_WORK ORDER_. Below are records; reproduce exactly the lines from the first through the one containing "s with mode".

== == ==

/-- R303: what every chip reset leaves in the functional units: the program counter at 000H, the watchdog
cleared, the I/O lines inputs with the latches at all ones, the stack pointer at the top. The warm reset
does the first, the second and the last of these and leaves the ports. -/
def Obligations.ChipResetsLeaveTheFunctionalUnitsInitialised : Prop :=
  ∀ (s t : State) (e : Event), s.dueEvent = some e → e ≠ .wakeA → step s = .next t →
    t.pc = 0x000#10 ∧ t.wdt = 0 ∧ t.sp = 0 ∧
    (e ≠ .wdtTimeout ∨ s.mode = .run →
      t.pac = 0xFF#8 ∧ t.pbc = 0b111#3 ∧ t.pa = 0xFF#8 ∧ t.pb = 0b111#3) ∧
    (e = .wdtTimeout → s.mode = .halt → t.pac = s.pac ∧ t.pbc = s.pbc ∧ t.pa = s.pa ∧ t.pb = s.pb)

/-- R275 (D34, log 32): a falling edge on an enabled input line of port A wakes a halted core when no
reset is due, and no time-out or one that the environment puts second (D23, log 25); only the mode changes,
besides the oscillator's count, the input and the index of the step. -/
def Obligations.PortAEdgeWakesTheCore : Prop :=
  ∀ (s : State) (i : Nat), i < 8 → s.mode = .halt → s.input.fallA.getLsbD i = true →
    s.params.options.paWake.getLsbD i = true → s.pac.getLsbD i = true →
    s.input.powerOn = false → s.input.lowVoltage = false → s.input.resLow = false →
    s.input.wakeFirst = true ∨ s.atBoundary.wdtDue s.input.wdtFire = false →
      step s = .next { s with mode := .run, wdt := s.atBoundary.wdt, env := s.env.tail,
                              time := s.time + 1 }

/-- R274, R275: the core leaves HALT mode only by a reset, a time-out or a wake-up of an enabled line of
port A. That the line must be an input is decision D34 (log 32). -/
def Obligations.HaltModeEndsOnlyByAnEvent : Prop :=
  ∀ s t : State, s.mode = .halt → step s = .next t → t.mode = .run →
    s.input.powerOn = true ∨ s.input.resLow = true ∨
    (s.input.lowVoltage = true ∧ s.params.options.lvrEnable = true) ∨
    s.dueEvent = some .wdtTimeout ∨
    ∃ i < 8, s.input.fallA.getLsbD i = true ∧ s.params.options.paWake.getLsbD i = true ∧
      s.pac.getLsbD i = true

/-- R264, R279 (decisions D23 and D24, log 25 and log 26): a power-on, LVR or RES reset prevails over a
time-out and a wake-up; of a time-out and a wake-up due together in HALT mode the one acts that the
environment puts first; a low supply with the LVR disabled is refused. -/
def Obligations.ResetsPrevailOverTimeoutAndWakeup : Prop :=
  ∀ s : State,
    (s.input.powerOn = true → s.dueEvent = some .powerOn) ∧
    (s.input.powerOn = false → s.input.lowVoltage = true →
      s.dueEvent = some .lowVoltage ∧
      (s.params.options.lvrEnable = false → step s = .refused .brownOut)) ∧
    (s.input.powerOn = false → s.input.lowVoltage = false → s.input.resLow = true →
      s.dueEvent = some .resLow) ∧
    (s.input.powerOn = false → s.input.lowVoltage = false → s.input.resLow = false →
      (s.atBoundary.wakes s.input = true → s.input.wakeFirst = true → s.dueEvent = some .wakeA) ∧
      (s.atBoundary.wdtDue s.input.wdtFire = true →
        s.input.wakeFirst = false ∨ s.atBoundary.wakes s.input = false → s.dueEvent = some .wdtTimeout))

/-- R270, R263 (decisions D17 and D31, log 18 and log 20): a time-out needs an enabled watchdog, in HALT
mode its own oscillator, and 512 times the ratio of WS2..WS0, less one, WDT clocks since the last clear,
or 255 when WS2..WS0 changed since. It falls at the latest at the first boundary at which 512 times the
ratio, and one, WDT clocks have passed, when nothing else is due; when WS2..WS0 changed, the ratio here is
128. -/
def Obligations.TimeoutsFallInTheirWindow : Prop :=
  ∀ s : State,
    (s.dueEvent = some .wdtTimeout →
      s.params.options.wdtEnable = true ∧
      (s.mode = .halt → s.params.options.wdtClk = .wdtOsc) ∧
      (s.wsChanged = false → 512 * 2 ^ (s.wdts.toNat % 8) ≤ s.atBoundary.wdt + 1) ∧
      255 ≤ s.atBoundary.wdt) ∧
    (s.params.options.wdtEnable = true →
      (s.mode = .run ∨ s.params.options.wdtClk = .wdtOsc) →
      (s.wsChanged = false ∧ 512 * 2 ^ (s.wdts.toNat % 8) + 1 ≤ s.atBoundary.wdt ∨
        512 * 128 + 1 ≤ s.atBoundary.wdt) →
      s.input.powerOn = false → s.input.lowVoltage = false → s.input.resLow = false →
      s.input.fallA = 0#8 → s.dueEvent = some .wdtTimeout)

/-- R269, R270, R272, R274 (fairness is decision D17, log 19; the stops of a run are the decisions behind the
faults and refusals): the ticks of the watchdog oscillator never stop, and each step takes the environment's
next input. So an enabled watchdog on its oscillator does not count on for ever: the run stops, or some step
brings a count above zero to zero; whether a time-out, a reset, a clear instruction or HALT does so is left
open. And a halted core with such a watchdog runs again, by whichever event, unless a low supply with the
LVR disabled ends the run before (D24, log 26). -/
def Obligations.OscillatorWatchdogCountsUntilClearedOrTheRunStops : Prop :=
  (∀ (s : State) (n : Nat), ∃ k, n ≤ k ∧ 0 < (s.inputAt k).oscTicks) ∧
  (∀ (s t : State) (k : Nat), runFor k s = .next t → t.input = s.inputAt k) ∧
  ∀ s : State, s.params.options.wdtEnable = true → s.params.options.wdtClk = .wdtOsc →
    (∃ n, (∀ t, runFor n s ≠ .next t) ∨
      ∃ t u, runFor n s = .next t ∧ step t = .next u ∧ 0 < t.atBoundary.wdt ∧
        u.wdt = 0) ∧
    (s.mode = .halt → ∃ n, runFor n s = .refused .brownOut ∨
      ∃ t, runFor n s = .next t ∧ t.mode = .run)
end

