@[simp] theorem State.resolve_01H (s : State) : s.resolve 0x01#7 = .mp := rfl
@[simp] theorem State.resolve_05H (s : State) : s.resolve 0x05#7 = .acc := rfl
@[simp] theorem State.resolve_07H (s : State) : s.resolve 0x07#7 = .tblp := rfl
@[simp] theorem State.resolve_08H (s : State) : s.resolve 0x08#7 = .tblh := rfl
@[simp] theorem State.resolve_09H (s : State) : s.resolve 0x09#7 = .wdts := rfl
@[simp] theorem State.resolve_0AH (s : State) : s.resolve 0x0A#7 = .status := rfl
@[simp] theorem State.resolve_12H (s : State) : s.resolve 0x12#7 = .portA := rfl
@[simp] theorem State.resolve_13H (s : State) : s.resolve 0x13#7 = .portAControl := rfl
@[simp] theorem State.resolve_14H (s : State) : s.resolve 0x14#7 = .portB := rfl
@[simp] theorem State.resolve_15H (s : State) : s.resolve 0x15#7 = .portBControl := rfl

/-- No named address lies at 16H or above, where the RAM does (D4). -/
theorem toNat_lt_of_mem_namedAddresses : ∀ a ∈ namedAddresses, a.toNat < 0x16 := by
  decide

/-- A direct address in the RAM names its byte (R71). -/
theorem State.resolve_of_ram {s : State} {m : DataAddr} (lo : gprBase s.params ≤ m.toNat)
    (hi : m.toNat < gprBase s.params + 32) : s.resolve m = .gpr m.toNat := by
  have unnamed : m ∉ namedAddresses := fun named => by
    have below := toNat_lt_of_mem_namedAddresses m named
    unfold gprBase at lo
    omega
  simp only [namedAddresses, List.mem_cons, List.not_mem_nil, or_false, not_or] at unnamed
  simp [State.resolve, Loc.direct, unnamed, lo, hi]

/-! ## RAM (R71) -/

theorem State.ramRead_ramWrite (a k : Nat) (v : Byte) (s : State) :
    (s.ramWrite k v).ramRead a = if a = k then v else s.ramRead a := by
  simp only [State.ramRead, State.ramWrite, Memory.read_write]
  split <;> rfl

/-! ## STATUS (R69) -/

/-- STATUS as a number: bits 7 and 6 are 0. -/
theorem State.statusByte_toNat (s : State) :
    s.statusByte.toNat = s.c.toNat + 2 * s.ac.toNat + 4 * s.z.toNat + 8 * s.ov.toNat +
      16 * s.pdf.toNat + 32 * s.tout.toNat := by
  simp only [State.statusByte, toNat_joined, BitVec.toNat_ofBool, BitVec.toNat_ofNat]
  omega

/-- The flags in the order of the bits of STATUS. -/
theorem State.statusByte_bits (s : State) :
    s.statusByte.getLsbD 0 = s.c ∧ s.statusByte.getLsbD 1 = s.ac ∧ s.statusByte.getLsbD 2 = s.z ∧
      s.statusByte.getLsbD 3 = s.ov ∧ s.statusByte.getLsbD 4 = s.pdf := by
  simp only [State.statusByte, BitVec.getLsbD_append]
  simp

/-! ## Ports (R70, R276) -/

/-- A choice between two words, bit by bit by a third. -/
theorem getLsbD_select {w i : Nat} (hi : i < w) (sel x y : BitVec w) :
    ((sel &&& x) ||| (~~~sel &&& y)).getLsbD i =
      if sel.getLsbD i = true then x.getLsbD i else y.getLsbD i := by
  simp only [BitVec.getLsbD_or, BitVec.getLsbD_and, BitVec.getLsbD_not, hi, decide_true,
    Bool.true_and]
  cases sel.getLsbD i <;> simp

theorem State.padLevelA_getLsbD (s : State) {i : Nat} (hi : i < 8) : s.padLevelA.getLsbD i =
    (s.input.padA.getLsbD i || (s.params.options.pullHigh && !s.input.drivenA.getLsbD i)) := by
  unfold State.padLevelA
  cases s.params.options.pullHigh <;> simp [hi]

theorem State.padLevelB_getLsbD (s : State) {i : Nat} (hi : i < 3) : s.padLevelB.getLsbD i =
    (s.input.padB.getLsbD i || (s.params.options.pullHigh && !s.input.drivenB.getLsbD i)) := by
  unfold State.padLevelB
  cases s.params.options.pullHigh <;> simp [hi]

/-- A line of port A reads as its pad when an input, as its latch when an output. -/
theorem State.portReadA_getLsbD (s : State) {i : Nat} (hi : i < 8) : s.portReadA.getLsbD i =
    if s.pac.getLsbD i = true then
      s.input.padA.getLsbD i || (s.params.options.pullHigh && !s.input.drivenA.getLsbD i)
    else s.pa.getLsbD i := by
  rw [State.portReadA, getLsbD_select hi, s.padLevelA_getLsbD hi]

/-- The same of the three lines of port B. -/
theorem State.portReadB_getLsbD (s : State) {i : Nat} (hi : i < 3) : s.portReadB.getLsbD i =
    if s.pbc.getLsbD i = true then
      s.input.padB.getLsbD i || (s.params.options.pullHigh && !s.input.drivenB.getLsbD i)
    else s.pb.getLsbD i := by
  rw [State.portReadB, BitVec.getLsbD_append, if_pos hi, getLsbD_select hi, s.padLevelB_getLsbD hi]

/-- Port B has no line above PB2. -/
theorem State.portReadB_getLsbD_of_le (s : State) {i : Nat} (hi : 3 ≤ i) :
    s.portReadB.getLsbD i = false := by
  rw [State.portReadB, BitVec.getLsbD_append, if_neg (Nat.not_lt.mpr hi), BitVec.getLsbD_zero]

/-! ## Registers (R63, R68) -/

/-- The low seven bits of a byte (R63). -/
theorem setWidth_seven_eq (v : Byte) : v.setWidth 7 = BitVec.ofNat 7 (v.toNat % 128) := by
  apply BitVec.eq_of_toNat_eq; simp

/-- WS2..WS0 are the same in two bytes exactly when the bytes agree modulo 8. -/
theorem setWidth_three_eq_iff (v w : Byte) :
    v.setWidth 3 = w.setWidth 3 ↔ v.toNat % 8 = w.toNat % 8 := by
  rw [← BitVec.toNat_inj, BitVec.toNat_setWidth, BitVec.toNat_setWidth]

end Sys2Proof.Machine
end

section
/-!
The statements on the locations of the data memory: what each reads as, and what a write of it leaves.
-/
namespace Sys2Proof.Machine

/-- Settles O13: bit 7 stands above the seven of MP, and a write drops it. -/
theorem mpReadsBitSevenAsOne : Obligations.MpReadsBitSevenAsOne := by
  intro s v
  rw [s.resolve_01H]
  refine ⟨⟨1#1 ++ s.mp, rfl, ?_⟩, ?_⟩
  · rw [toNat_joined]; rfl
  · simp only [State.writeLoc, setWidth_seven_eq]

/-- Settles O14, by the number STATUS reads as. -/
theorem statusReadsSixFlagsAndTakesFour : Obligations.StatusReadsSixFlagsAndTakesFour := by
  intro s v
  rw [s.resolve_0AH]
  exact ⟨⟨s.statusByte, rfl, s.statusByte_toNat⟩, rfl⟩

/-- Settles O15, line by line. -/
theorem portsReadPadsOfInputsAndLatchesOfOutputs :
    Obligations.PortsReadPadsOfInputsAndLatchesOfOutputs := by
  intro s v
  rw [s.resolve_12H, s.resolve_14H]
  exact ⟨⟨s.portReadA, rfl, fun _ => s.portReadA_getLsbD⟩,
    ⟨s.portReadB, rfl, fun _ => s.portReadB_getLsbD, fun _ => s.portReadB_getLsbD_of_le⟩, rfl, rfl⟩

/-- Settles O16: the free bits of TBLH and PBC stand above those the register has. -/
theorem otherRegistersReadBackWhatWasWritten : Obligations.OtherRegistersReadBackWhatWasWritten := by
  intro s v
  have prescaler : (s.writeWdts v).wsChanged = true ↔
      s.wsChanged = true ∨ v.toNat % 8 ≠ s.wdts.toNat % 8 := by
    simp [← setWidth_three_eq_iff]
  rw [s.resolve_05H, s.resolve_07H, s.resolve_08H, s.resolve_09H, s.resolve_13H, s.resolve_15H]
  exact ⟨rfl, rfl, rfl, rfl, ⟨_, rfl, BitVec.setWidth_append_eq_right⟩, rfl, rfl,
    ⟨_, rfl, prescaler⟩, rfl, rfl, ⟨_, rfl, BitVec.setWidth_append_eq_right⟩, rfl⟩

/-- Settles O17: the write leaves the map as it was, so the address names the byte written. -/
theorem ramKeepsWhatIsWritten : Obligations.RamKeepsWhatIsWritten := by
  intro s m v _ lo hi
  have before : s.resolve m = .gpr m.toNat := State.resolve_of_ram lo hi
  have after : (s.ramWrite m.toNat v).resolve m = .gpr m.toNat := before
  refine ⟨s.ramWrite m.toNat v, by rw [before]; rfl, ?_, fun a ha => ?_, rfl⟩
  · rw [after, State.readLoc, State.ramRead_ramWrite, if_pos rfl]
  · rw [State.ramRead_ramWrite, if_neg ha]

/-- Settles O12, by the location `[00H]` names in either case. -/
theorem locationZeroGoesThroughMp : Obligations.LocationZeroGoesThroughMp := by
  refine fun s v => ⟨State.resolve_zero_of_mp_ne, fun h => ?_⟩
  rw [State.resolve_zero_of_mp_eq h]
  exact ⟨rfl, rfl⟩

end Sys2Proof.Machine
end

section
/-!
SUPPORT. What an instruction with an `[m]` is made of (`OperandShape`), and what each shape answers where the
operand or the write of it answers: rules over all of these instructions are a case split on the shape.
-/
namespace Sys2Proof.Machine

/-! ## The start of an instruction -/

theorem State.startInstr_eq (n : Nat) (s : State) :
    s.startInstr n = { s with pc := s.pc + 1#10, wdt := s.clocked n } :=
  congrArg (fun w => { s with pc := s.pc + 1#10, wdt := w }) (s.countCycles_wdt n)

/-- Cycles add up. -/
theorem State.clocked_startInstr (n k : Nat) (s : State) :
    (s.startInstr n).clocked k = s.clocked (n + k) := by
  rw [s.startInstr_eq]
  unfold State.clocked
  split <;> simp only [Nat.add_assoc]

/-- An operand reads as something exactly where something is implemented (R72). -/
theorem State.operandByte_isSome {m : DataAddr} {s : State} (h : ∀ a, s.resolve m ≠ .absent a) :
    ∃ v, s.operandByte m = some v :=
  Option.ne_none_iff_exists'.mp fun none => by
    obtain ⟨a, ha⟩ := State.readLoc_eq_none.mp none
    exact h a ha

/-! ## A result put at a location -/

/-- A refused write refuses the whole. -/
theorem State.putLoc_of_refused {l : Loc} {o : AluOut} {s : State} {r : Refusal}
    (h : s.writeLoc l o.value = .refused r) : s.putLoc l o = .refused r := by
  rw [State.putLoc, h, onNext_refused]

/-- Outside STATUS the flags of the result follow the write (R124). -/
theorem State.putLoc_of_next {l : Loc} {o : AluOut} {s u : State} (hl : l ≠ .status)
    (h : s.writeLoc l o.value = .next u) : s.putLoc l o = .next (u.applyFlags o.flags) := by
  rw [State.putLoc, h, if_neg hl, onNext_next]

/-! ## The shapes, by what their operand answers -/

section answers
variable {m : DataAddr} {s : State}

/-- An instruction goes on with the location its `[m]` names and the byte that is there. -/
theorem withOperand_of_operand {v : Byte} (k : Loc → Byte → Result) (h : s.operandByte m = some v) :
    withOperand m (s.startInstr 1) k = k (s.resolve m) v :=
  withOperand_of_some k h

theorem operandToMem_of_operand {v : Byte} (f : State → Byte → AluOut) (h : s.operandByte m = some v) :
    operandToMem f m s = (s.startInstr 1).putLoc (s.resolve m) (f (s.startInstr 1) v) := by
  simp only [operandToMem]
  exact withOperand_of_operand _ h

/-- An instruction reads STATUS as it stood before it (R69). -/
theorem operandToMem_status (f : State → Byte → AluOut) (h : s.resolve m = .status) :
    operandToMem f m s =
      (s.startInstr 1).putLoc .status (f (s.startInstr 1) s.statusByte) := by
  have read : s.operandByte m = some s.statusByte := by rw [State.operandByte, h]; rfl
  rw [operandToMem_of_operand f read, h]
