-- ==== Sys2Proof/Machine/Ops.lean ====
section
/-! DEFINITION. The shared operations over registers, stores, the log and the fatal state, and the task switch that is this
hardware's exception entry and return (spec/60_exceptions.md R240 to R253). -/

namespace Sys2Proof.Machine

/-! ### The context -/

/-- The context of R20 with the configuration it is run with: the state with the model's own three fields, which no rule
of the spec names, put back to what reset gives them (log entry 4). All that a collaborator sees, and all that later execution
depends on (R12, R52, R207). -/
def contextOf (s : State) : State := { s with hostCalls := [], budget := 0, reply := none }

/-! ### The fatal state and the log -/

/-- Run an operation unless the hardware is in the fatal state: a fatal call ends the microcycle at once, and no
rule moves the fatal state (R47, R202, R240). -/
def unlessFatal (f : State → State) (s : State) : State := if s.fatal.isSome then s else f s

/-- The diagnostic of a fault of a kind: task, micro-PC and time as they stand (R241). -/
def fatalInfo (kind : FatalKind) (reason : String) (s : State) : FatalInfo :=
  { kind := kind, task := s.curTask, mpc := s.mpc, field := none, phase := none, code := none,
    now := s.now, reason := reason }

/-- The diagnostic of a fault at a dispatch slot (R242: task, mpc, field, phase, code). R241 gives `reason` a text for collaborator
faults and says nothing of it here: the model puts the empty string (DESIGN CHOICE, log entry 16). -/
def slotFatalInfo (kind : FatalKind) (field : Field) (phase : Phase) (code : Nat) (s : State) : FatalInfo :=
  { fatalInfo kind "" s with field := some field, phase := some phase, code := some code }

/-- Enter the fatal state (R240). It is applied to the context before the failing call. -/
def raiseFatal (info : FatalInfo) (s : State) : State := { s with fatal := some info }

/-- Append an anomaly to the log, and change nothing else (R244). -/
def logReport (report : AnomalyReport) (s : State) : State :=
  { s with log := s.log ++ [{ report := report, task := s.curTask, mpc := s.mpc, now := s.now }] }

/-- The numeric code of a fatal kind (R242). -/
def FatalKind.number : FatalKind → Nat
  | .undefinedSlot => 1
  | .noTaskRequesting => 2
  | .collaboratorFatal => 3
  | .reentrantExecute => 4

/-- The numeric code of an anomaly's kind (R245). -/
def AnomalyReport.number : AnomalyReport → Nat
  | .rdramOutOfRange _ => 1
  | .undefinedAluFunction _ => 2
  | .wrtramIgnored _ => 3
  | .collaboratorAnomaly _ => 4

/-! ### Register files (R66) -/

/-- `R[i]`. -/
def readR (s : State) (i : RegSel) : Word := s.r[i.toNat]

/-- `R[i] <- v`. -/
def writeR (i : RegSel) (v : Word) (s : State) : State := { s with r := s.r.set i.toNat v }

/-- `S[bank][i]`; a bank that does not exist reads as a free value (log entry 14). -/
def readS (s : State) (bank : Nat) (i : RegSel) : Word :=
  match s.sBanks[bank]? with
  | some regs => regs[i.toNat]
  | none => Config.absentBank bank i

/-- `S[bank][i] <- v`; a bank that does not exist holds nothing to write (log entry 14). -/
def writeS (bank : Nat) (i : RegSel) (v : Word) (s : State) : State :=
  { s with sBanks := s.sBanks.modify bank fun regs => regs.set i.toNat v }

/-! ### The microcode store and the constant ROM -/

/-- The number of words of `U` (R60). -/
def storeWords (c : Config) : Nat := c.pages * pageWords

/-- `UcRead(a)` (R62). -/
def ucRead (s : State) (a : Nat) : MicroWord := Memory.read s.store a

/-- `UcWrite(a, v)` (R63). -/
def ucWrite (a : Nat) (v : MicroWord) (s : State) : State := { s with store := Memory.write s.store a v }

/-- `ConstRead(a)` (R64). -/
def constRead (c : Config) (a : Nat) : Word := Memory.read c.constRom a

/-! ### The wakeup bitmask -/

/-- One bit of `WAKEUP` (R39). -/
def requests (w : Word) (task : Task) : Bool := w.getLsbD task.val

/-- The bitmask with only one task's bit. -/
def taskBit (task : Task) : Word := BitVec.ofNat 16 (2 ^ task.val)

/-- The tasks from the highest number down. -/
def tasksDown : List Task := [15, 14, 13, 12, 11, 10, 9, 8, 7, 6, 5, 4, 3, 2, 1, 0]

/-- The highest-numbered requesting task (R172). -/
def highestRequester (w : Word) : Option Task := tasksDown.find? (requests w)

/-- The three states of a task, derived from the context (R49). -/
inductive TaskStatus where
  | idle
  | requesting
  | active
deriving DecidableEq, Repr

/-- The state of a task (R49). -/
def taskStatus (s : State) (task : Task) : TaskStatus :=
  if task = s.curTask then .active else if requests s.wakeup task then .requesting else .idle

/-! ### The task switch: entry and return in one (R175, R252, R253) -/

/-- Save the running task's micro-PC and modifier (R175). -/
def saveTask (s : State) : State :=
  { s with
    tmpc := s.tmpc.set s.curTask.val s.nextPc
    tnext2 := s.tnext2.set s.curTask.val s.next2 }

/-- Give the datapath to a task: its saved micro-PC and modifier become the current ones (R175). -/
def restoreTask (task : Task) (s : State) : State :=
  { s with
    curTask := task
    nextPc := s.tmpc[task.val]
    next2 := s.tnext2[task.val] }

/-- The committed switch, without the activate callback (R252). -/
def switchTo (task : Task) (s : State) : State := restoreTask task (saveTask s)

end Sys2Proof.Machine
end

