-- ==== Sys2Proof/Machine/Flags.lean ====
section
/-! DEFINITION. The ALU (spec/41_alu.md): the carry logic, the functions of the codes, the T-source flag, and the outcome of
every code. A pure function of bus, T, code and carry-in (R120). -/

namespace Sys2Proof.Machine

/-- The 17-bit sum of arithmetic mode (R123). -/
def aluSum (a y : Word) (c : Bool) : BitVec 17 :=
  a.setWidth 17 + y.setWidth 17 + (if c then 1#17 else 0#17)

/-- The result of a sum: bits 15..0 (R123). -/
def sumResult (x : BitVec 17) : Word := x.setWidth 16

/-- The carry of a sum: bit 16, true for a carry out of bit 15 (R123). -/
def sumCarry (x : BitVec 17) : Bool := x.getLsbD 16

/-- A bitwise function given by its truth table. -/
def bitwise (f : BitFn) (a b : Word) : Word :=
  (if f.both then a &&& b else 0#16) ||| (if f.busOnly then a &&& ~~~b else 0#16) |||
    (if f.tOnly then ~~~a &&& b else 0#16) ||| (if f.neither then ~~~a &&& ~~~b else 0#16)

/-- The second summand and the carry-in of an arithmetic code (R129 to R135; a function outside R84 has the form of R123, log
entry 22); none in logic mode (R122). -/
def arithmeticInputs (fn : AluFn) (a b : Word) (carryIn : Bool) : Option (Word × Bool) :=
  match fn with
  | .busPlus1 => some (0x0000#16, true)
  | .busMinus1 => some (0xFFFF#16, false)
  | .busPlusT => some (b, false)
  | .busMinusT => some (~~~b, true)
  | .busMinusTMinus1 => some (~~~b, false)
  | .busPlusTPlus1 => some (b, true)
  | .busPlusSkip => some (0x0000#16, carryIn)
  | .otherSum y c => some (bitwise y a b, c)
  | .bus | .t | .busOrT | .busAndT | .busXorT | .busDotT | .busAndNotT | .otherLogic _ => none

/-- The bitwise function of a logic code (R124 to R128, R136, R137). -/
def logicResult (fn : AluFn) (a b : Word) : Word :=
  match fn with
  | .t => b
  | .busOrT => a ||| b
  | .busAndT | .busDotT => a &&& b
  | .busXorT => a ^^^ b
  | .busAndNotT => a &&& ~~~b
  | .otherLogic f => bitwise f a b
  | .bus | .busPlus1 | .busMinus1 | .busPlusT | .busMinusT | .busMinusTMinus1 | .busPlusTPlus1 | .busPlusSkip
  | .otherSum _ _ => a

/-- The result and carry of a defined function (R122, R123). -/
def aluFunction (c : Config) (fn : AluFn) (a b : Word) (carryIn : Bool) : Word × Bool :=
  match arithmeticInputs fn a b carryIn with
  | some (y, cin) => (sumResult (aluSum a y cin), sumCarry (aluSum a y cin))
  | none => (logicResult fn a b, c.logicCarry)

/-- The outcome of an undefined code (R138, R139); its `tsel` depends on the code alone (R121). -/
def undefOutcome (c : Config) (code : BitVec 4) (a b : Word) : AluOutcome :=
  match c.undefAlu with
  | .busAndZero carry => { result := a &&& 0#16, carryOut := carry, tsel := false }
  | .external =>
    let fc := Config.undefAluResult code a b
    { result := fc.1, carryOut := fc.2, tsel := Config.undefAluTsel code }

/-- The code of BUS+SKIP, 013 (R135, R140). -/
def skipCode : BitVec 4 := 11#4

/-- The carry-in a code sees: `carry_in` at code 013, and false at every other, whose outcome R140 makes independent of it,
whatever function the table holds there (log entry 22). -/
def carryInOf (code : BitVec 4) (carryIn : Bool) : Bool := carryIn && code == skipCode

/-- `alu(bus, t, aluf, carry_in)` (R120): codes 00 to 015 by the table, 016 and 017 by `UNDEF_ALU`. Code 013 alone depends on
the carry-in (R140). -/
def alu (c : Config) (bus t : Word) (code : BitVec 4) (carryIn : Bool) : AluOutcome :=
  if h : code.toNat < 14 then
    let fc := aluFunction c c.aluTable[code.toNat] bus t (carryInOf code carryIn)
    { result := fc.1, carryOut := fc.2, tsel := c.tsel[code.toNat] }
  else undefOutcome c code bus t

/-- Whether an ALU code is one of the two undefined ones (R138, R139). -/
def isUndefinedCode (code : BitVec 4) : Bool := decide (14 ≤ code.toNat)

/-- Store the ALU's outputs (R120). -/
def latchAlu (out : AluOutcome) (s : State) : State :=
  { s with alu := out.result, aluc0 := out.carryOut, tself := out.tsel }

/-- The ALU evaluation of step 6 (R120): an undefined code is also logged. -/
def aluStep (code : BitVec 4) (s : State) : State :=
  let s' := latchAlu (alu s.cfg s.bus s.t code s.skip) s
  if isUndefinedCode code then logReport (.undefinedAluFunction code) s' else s'

/-- The L commit of step 8 (R199): L, LALUC0 and, for a RAM-related task, M. -/
def commitL (enable : Bool) (s : State) : State :=
  if enable then
    { s with
      l := s.alu
      laluc0 := s.aluc0
      m := if isRamTask s.cfg s.curTask then s.alu else s.m }
  else s

/-- The T commit of step 8 (R200): from the ALU or from the bus, as TSELF says. -/
def commitT (enable : Bool) (s : State) : State :=
  if enable then { s with t := if s.tself then s.alu else s.bus } else s

end Sys2Proof.Machine
end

== == ==

_EXERCISE RESPONSE_.
/-- R303: what every chip reset leaves in the functional units: the program counter at 000H, the watchdog
cleared, the I/O lines inputs with the latches at all ones, the stack pointer at the top. The warm reset
does the first, the second and the last of these and leaves the ports. -/
def Obligations.ChipResetsLeaveTheFunctionalUnitsInitialised : Prop :=
  ∀ (s t : State) (e : Event), s.dueEvent = some e → e ≠ .wakeA → step s = .next t →
    t.pc = 0x000#10 ∧ t.wdt = 0 ∧ t.sp = 0 ∧
    (e ≠ .wdtTimeout ∨ s.mode = .run →
      t.pac = 0xFF#8 ∧ t.pbc = 0b111#3 ∧ t.pa = 0xFF#8 ∧ t.pb = 0b111#3) ∧
    (e = .wdtTimeout → s.mode = .halt → t.pac = s.pac ∧ t.pbc = s.pbc ∧ t.pa = s.pa ∧ t.pb = s.pb)

/-- R275 (D34, log 32): a falling edge on an enabled input line of port A wakes a halted core when no
reset is due, and no time-out or one that the environment puts second (D23, log 25); only the mode changes,
besides the oscillator's count, the input and the index of the step. -/
def Obligations.PortAEdgeWakesTheCore : Prop :=
  ∀ (s : State) (i : Nat), i < 8 → s.mode = .halt → s.input.fallA.getLsbD i = true →
    s.params.options.paWake.getLsbD i = true → s.pac.getLsbD i = true →
    s.input.powerOn = false → s.input.lowVoltage = false → s.input.resLow = false →
    s.input.wakeFirst = true ∨ s.atBoundary.wdtDue s.input.wdtFire = false →
      step s = .next { s with mode := .run, wdt := s.atBoundary.wdt, env := s.env.tail,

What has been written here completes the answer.